-- ==== Sys2Proof/Machine/Defaults.lean ====
section
/-! DEFINITION. The default font, the default choice of every parameter that has one, and the runner's launch
values (00_scope.md R5; 70_reset_and_hazards.md R282). -/

namespace Sys2Proof.Machine

/-- The default `FONT` of 20_memory.md R65, glyphs 0 to F in order. PRESUMED (log 8): the source gives no
font byte. -/
def fontBytes : List Byte :=
  [0xF0#8, 0x90#8, 0x90#8, 0x90#8, 0xF0#8] ++ [0x20#8, 0x60#8, 0x20#8, 0x20#8, 0x70#8] ++
  [0xF0#8, 0x10#8, 0xF0#8, 0x80#8, 0xF0#8] ++ [0xF0#8, 0x10#8, 0xF0#8, 0x10#8, 0xF0#8] ++
  [0x90#8, 0x90#8, 0xF0#8, 0x10#8, 0x10#8] ++ [0xF0#8, 0x80#8, 0xF0#8, 0x10#8, 0xF0#8] ++
  [0xF0#8, 0x80#8, 0xF0#8, 0x90#8, 0xF0#8] ++ [0xF0#8, 0x10#8, 0x20#8, 0x40#8, 0x40#8] ++
  [0xF0#8, 0x90#8, 0xF0#8, 0x90#8, 0xF0#8] ++ [0xF0#8, 0x90#8, 0xF0#8, 0x10#8, 0xF0#8] ++
  [0xF0#8, 0x90#8, 0xF0#8, 0x90#8, 0x90#8] ++ [0xE0#8, 0x90#8, 0xE0#8, 0x90#8, 0xE0#8] ++
  [0xF0#8, 0x80#8, 0x80#8, 0x80#8, 0xF0#8] ++ [0xE0#8, 0x90#8, 0x90#8, 0x90#8, 0xE0#8] ++
  [0xF0#8, 0x80#8, 0xF0#8, 0x80#8, 0xF0#8] ++ [0xF0#8, 0x80#8, 0xF0#8, 0x80#8, 0x80#8]

/-- The behaviour parameters at their defaults; the colours are OPEN and stay free (log 3, log 4). -/
def hardware : Config :=
  { onColor := Config.freeOnColor
    offColor := Config.freeOffColor
    nineSkipMode := .asWritten
    nineFlag := .havoc
    shlFlagMode := .asWritten
    fx0aResume := .advance
    stackCapacity := none }

/-- The runner's defaults of 70_reset_and_hazards.md R282. DESIGN CHOICE (log 5, 6, 7, 9): the spec leaves
every one of these values open. -/
def runner : Launch :=
  { font := Vector.ofFn (fun k => fontBytes.getD k.val 0#8)
    initV := Vector.replicate params.numV 0#8
    initI := 0
    initDt := 0
    initSt := 0
    initMem := []
    initKeys := Vector.replicate params.numKeys false
    initCurWord := 0#16 }

end Sys2Proof.Machine
end

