-- ==== Sys2Proof/Certificates/Slice0/Obligations.lean ====
section
/-! DEFINITION. The statements for the provers. Each says which rule of spec/ it formalises; where it rests
on a decision the spec marks as its own, the docstring names it. Numerals are this hardware's values of the
parameters of 00_scope.md R5 (`params`). -/

open Sys2Proof Sys2Proof.Machine

/-! ## Encoding -/

/-- 30_encoding.md R92: words written out from the dispatch map, at least one per family, decode to the
instructions they stand for, with ignored nibbles at other values (R93, an inference of the spec; decisions D5
and D9); that F0FF is refused by name is decision D4. -/
def Obligations.DecoderReadsWrittenWords : Prop :=
  decodeBytes [0x00#8, 0xE0#8] = .ok (.cls, []) ∧
  decodeBytes [0x0F#8, 0xEE#8] = .ok (.ret, []) ∧
  decodeBytes [0x1A#8, 0xBC#8] = .ok (.jp 0xABC#12, []) ∧
  decodeBytes [0x23#8, 0x00#8] = .ok (.call 0x300#12, []) ∧
  decodeBytes [0x33#8, 0x42#8] = .ok (.seImm 3 0x42#8, []) ∧
  decodeBytes [0x43#8, 0x42#8] = .ok (.sneImm 3 0x42#8, []) ∧
  decodeBytes [0x51#8, 0x2F#8] = .ok (.seReg 1 2, []) ∧
  decodeBytes [0x6A#8, 0xFF#8] = .ok (.ldImm 10 0xFF#8, []) ∧
  decodeBytes [0x72#8, 0xFF#8] = .ok (.addImm 2 0xFF#8, []) ∧
  decodeBytes [0x8F#8, 0x14#8] = .ok (.addReg 15 1, []) ∧
  decodeBytes [0x80#8, 0x16#8] = .ok (.shr 0, []) ∧
  decodeBytes [0x91#8, 0x20#8] = .ok (.sneReg 1 2, []) ∧
  decodeBytes [0xA3#8, 0x00#8] = .ok (.ldI 0x300#12, []) ∧
  decodeBytes [0xB3#8, 0x00#8] = .ok (.jpV0 0x300#12, []) ∧
  decodeBytes [0xC3#8, 0x0F#8] = .ok (.rnd 3 0x0F#8, []) ∧
  decodeBytes [0xD1#8, 0x2F#8] = .ok (.drw 1 2 15, []) ∧
  decodeBytes [0xE5#8, 0x9E#8] = .ok (.skp 5, []) ∧
  decodeBytes [0xF2#8, 0x55#8] = .ok (.ldMemV 2, []) ∧
  decodeBytes [0xF0#8, 0xFF#8] = .error (.unrecognized 0xF0FF#16) ∧
  decodeBytes [0x60#8] = .error .truncated

/-- 30_encoding.md, the dispatch map and the assembler table: decoding the bytes of any instruction, with any
bytes after them, gives the instruction and those bytes back. -/
def Obligations.DecodeOfEncodedIsTheInstruction : Prop :=
  ∀ (i : Instr) (rest : List Byte), decodeBytes (encodeBytes i ++ rest) = .ok (i, rest)

/-- 30_encoding.md R93 (bits 11..8 of family 0), decision D5 (the low nibble of families 5 and 9) and
decision D9 (`y` of the shifts): the decoder ignores exactly those bits. Encoding a decoded word gives the word
with its ignored bits zero, and a word that differs only in them decodes alike. -/
def Obligations.DecoderIgnoresOnlyTheIgnoredBits : Prop :=
  ∀ (w w' : Word) (i : Instr), decodeWord w = .ok i →
    encode i = w &&& ~~~ ignoredBits i ∧
    (w' &&& ~~~ ignoredBits i = w &&& ~~~ ignoredBits i → decodeWord w' = .ok i)

/-- 30_encoding.md R88 and R102: the fields are the bit ranges of the word, the word is its four nibbles
joined, and with the byte-order flag set the bytes are swapped first. -/
def Obligations.FieldsAreTheBitsOfTheWord : Prop :=
  (∀ w : Word,
    (decodeFields w false).word = w ∧
    (decodeFields w false).family.toNat = w.toNat / 4096 ∧
    (decodeFields w false).x.toNat = w.toNat / 256 % 16 ∧
    (decodeFields w false).y.toNat = w.toNat / 16 % 16 ∧
    (decodeFields w false).n.toNat = w.toNat % 16 ∧
    (decodeFields w false).kk.toNat = w.toNat % 256 ∧
    (decodeFields w false).nnn.toNat = w.toNat % 4096 ∧
    ((decodeFields w false).family ++ ((decodeFields w false).x ++
      ((decodeFields w false).y ++ (decodeFields w false).n)) : BitVec 16) = w) ∧
  ∀ hi lo : Byte, decodeFields (joinBytes lo hi) true = decodeFields (joinBytes hi lo) false

/-- 30_encoding.md, "Illegal, reserved and hint encodings" (its rows for families 8 and 0xF are decision D4):
a word of the illegal space is refused by name, and every other word is an instruction. -/
def Obligations.DecoderRefusesExactlyTheIllegalWords : Prop :=
  ∀ w : Word,
    let family := w.toNat / 4096
    let kk := w.toNat % 256
    let n := w.toNat % 16
    let illegal :=
      (family = 0 ∧ kk ∉ [0xE0, 0xEE]) ∨
      (family = 8 ∧ n ∈ [0x8, 0x9, 0xA, 0xB, 0xC, 0xD, 0xF]) ∨
      (family = 0xE ∧ kk ∉ [0x9E, 0xA1]) ∨
      (family = 0xF ∧ kk ∉ [0x07, 0x0A, 0x15, 0x18, 0x1E, 0x29, 0x33, 0x55, 0x65])
    (illegal → decodeWord w = .error (.unrecognized w)) ∧ (¬ illegal → ∃ i, decodeWord w = .ok i)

· · · · · · ·

Exercise objective:
Filter the data above down to lines with the word "decodeWord", and copy them.

Response to the task:
  ∀ (w w' : Word) (i : Instr), decodeWord w = .ok i →
    (w' &&& ~~~ ignoredBits i = w &&& ~~~ ignoredBits i → decodeWord w' = .ok i)
    (illegal → decodeWord w = .error (.unrecognized w)) ∧ (¬ illegal → ∃ i, decodeWord w = .ok i)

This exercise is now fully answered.